RK: To give our readers a taste could you plz give us a brief sample of your writing?
GJS:
LOOKING BACK AT THE EARTH
An old woman is dying in Las Vegas and the world is watching. If
she dies we die. She’s like bees. She’s the size and weight of a
fruit machine in Caesar’s Palace. She’s many-coloured lights. Her
life was put together cleaning floors and toilets in one star
hotels. There was the want and the doing then for sharing her
vagina with bored teenage boys. She’d picture Damascus from a
distance when she fucked. She liked the feel of cum moving
down her leg as she cleaned away the shit stains and the hair.
She was pretty as a cell phone then, when it’s new, in a plastic
sheath, with no numbers in it. She liked the way her skin would
smell – of cheap generic cleaning fluid. And sometimes cum.
And sometimes a difference in the smell. But dying she smells of
sheep visited by flies. The cameras in her room are an extra dose
of morphine in her cereal at night. The cameras are flowers
plucked one by one from the brain of an Alzheimer’s patient.
The heat’s a killer that doesn’t kill. Now something is moving
down her thighs. She feels it. There’s the urge to clean. There’s
the urge she has to tell people how she was once an astronaut
looking back at the earth and not seeing it. In this there’s the
seed of the reason she doesn’t say anything.
RK: what do you think of Oxford and Cambridge? (writers or rowers?)
GJS: Oxbridge rowers are a reason for getting out of bed in the morning, for
Oxbridge rowers.
untitled (from Shrouds) – by Gary J Shipley
RK: Was Shakespeare really a commoner?
GJS: As muck. It’s obvious: he invented us in his image.

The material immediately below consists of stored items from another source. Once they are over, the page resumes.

theorem exec_event_drumsSound {i : Instr} {s t : State} (hr : i.isRequest = false) (hb : i.isBusCommand = false)
    (hs : DrumsSound s) (ht : exec i s = .next t) : DrumsSound t := by
  by_cases hholders : i.ofHolders = true
  case neg => exact drumsSound_owedProperty.exec_event (n := 0) hr hb (by simpa using hholders) hs ht
  cases i <;> first | exact absurd hholders Bool.false_ne_true | exact absurd hr.symm Bool.false_ne_true | skip
  all_goals
    simp only [exec, execRegulationPeriod, execHoldLimitExpiry, execVentLimitExpiry, execOutputProved, execOutputOpen,
      execOutputShort, execApplyExpiry, execHoldIntervalExpiry, execOnExpiry, execOffExpiry, execSampleCompletion,
      execReferenceOverflow, execReferenceTimeout, execSensorPhaseEnd, execSensorOverflow, execDrumScanExpiry,
      execAgeRefresh] at ht
    refine BlockInvariant.whenRunning (fun hs => ?_) hs ht
  case regulationPeriod => split_ifs <;> [rw [regulationPeriod_eq]; skip] <;> exact hs.of_dtu_eq rfl
  case holdLimitExpiry => refine hs.of_dtu_eq ?_; split_ifs <;> simp
  case ventLimitExpiry =>
    refine hs.of_dtu_eq ?_
    split_ifs <;> simp only [retarderEvent_dtu, ventLimit, formCut_dtu]; split_ifs <;> simp
  case outputProved => exact hs.of_dtu_eq rfl
  case outputOpen => refine hs.of_dtu_eq ?_; split_ifs <;> simp [outputFault]
  case outputShort => refine hs.of_dtu_eq ?_; split_ifs <;> simp [outputFault]
  case applyExpiry => refine hs.of_dtu_eq ?_; split <;> [split_ifs; skip; skip; skip] <;> simp [endApply]
  case holdIntervalExpiry =>
    refine hs.of_dtu_eq ?_
    split <;> [split_ifs; skip; skip; skip] <;> simp only [retarderEvent_dtu, endHoldInterval]; split_ifs <;> simp
  case onExpiry => refine hs.of_dtu_eq ?_; split <;> [split_ifs; skip; skip; skip] <;> simp
  case offExpiry =>
    refine hs.of_dtu_eq ?_
    split <;> [split_ifs; skip; skip; skip] <;> simp only [retarderEvent_dtu, endOffTime]; split_ifs <;> simp
  case sampleCompletion =>
    split_ifs
    · refine DrumsSound.takeSample ?_ _
      rw [grant_eq]
      exact hs.of_dtu_eq rfl
    · exact hs
  case referenceOverflow =>
    split
    · exact hs
    · next m hm =>
      split_ifs
      · exact hs.overflowReference hm
      · exact hs
  case referenceTimeout =>
    split
    · exact hs
    · split_ifs
      · exact hs.completeMeasurement _ (result := .refFault) (by decide) 0 none 0
      · exact hs
  case sensorPhaseEnd count =>
    split
    · exact hs
    · split_ifs
      · have hcounted : DrumsSound { s with dtu := { s.dtu with counter := count } } := hs.of_parts rfl rfl rfl rfl rfl
        exact hcounted.endSensor _
      · exact hs
  case sensorOverflow =>
    split
    · exact hs
    · split_ifs
      · exact hs.endShort _
      · exact hs
  case drumScanExpiry =>
    split
    · exact hs
    · next due _ =>
      split_ifs
      · have htimed : DrumsSound (restartScan due s) := hs.of_parts rfl rfl rfl rfl rfl
        exact htimed.offerScan.of_dtu_eq (drumEvent_dtu ..)
      · exact hs
  case ageRefresh =>
    split_ifs
    · exact hs.of_parts (by simp) (by simp) (by simp) (by simp) (by simp)
    · exact hs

RK: Could you plz give our readers a 2nd taste of your writing?
GJS:
The film is in the walls.
All planes of existence shaved back to one. Nothing is more or
less meaningful because of it.
I build a composition of a room. It sits inside this one. There’s no
place to hide and it hides there.
The walls in the film are the walls.
Here everything is screen.
There’s a want not to become comfortable with this.
I never saw a bullet train mistaken for dead.
Her hands are the soil’s half-cup bra.
The world is responsible for itself. But the world is a shirker.
I never saw the womb that ate the baby whole.
RK: who do you think are some of today’s stand out Brit writers? (old as well as up
and comers. Academic. Indie Lit. Commercially popular. whatever.)
I read a lot of new work, but hardly any of it is British.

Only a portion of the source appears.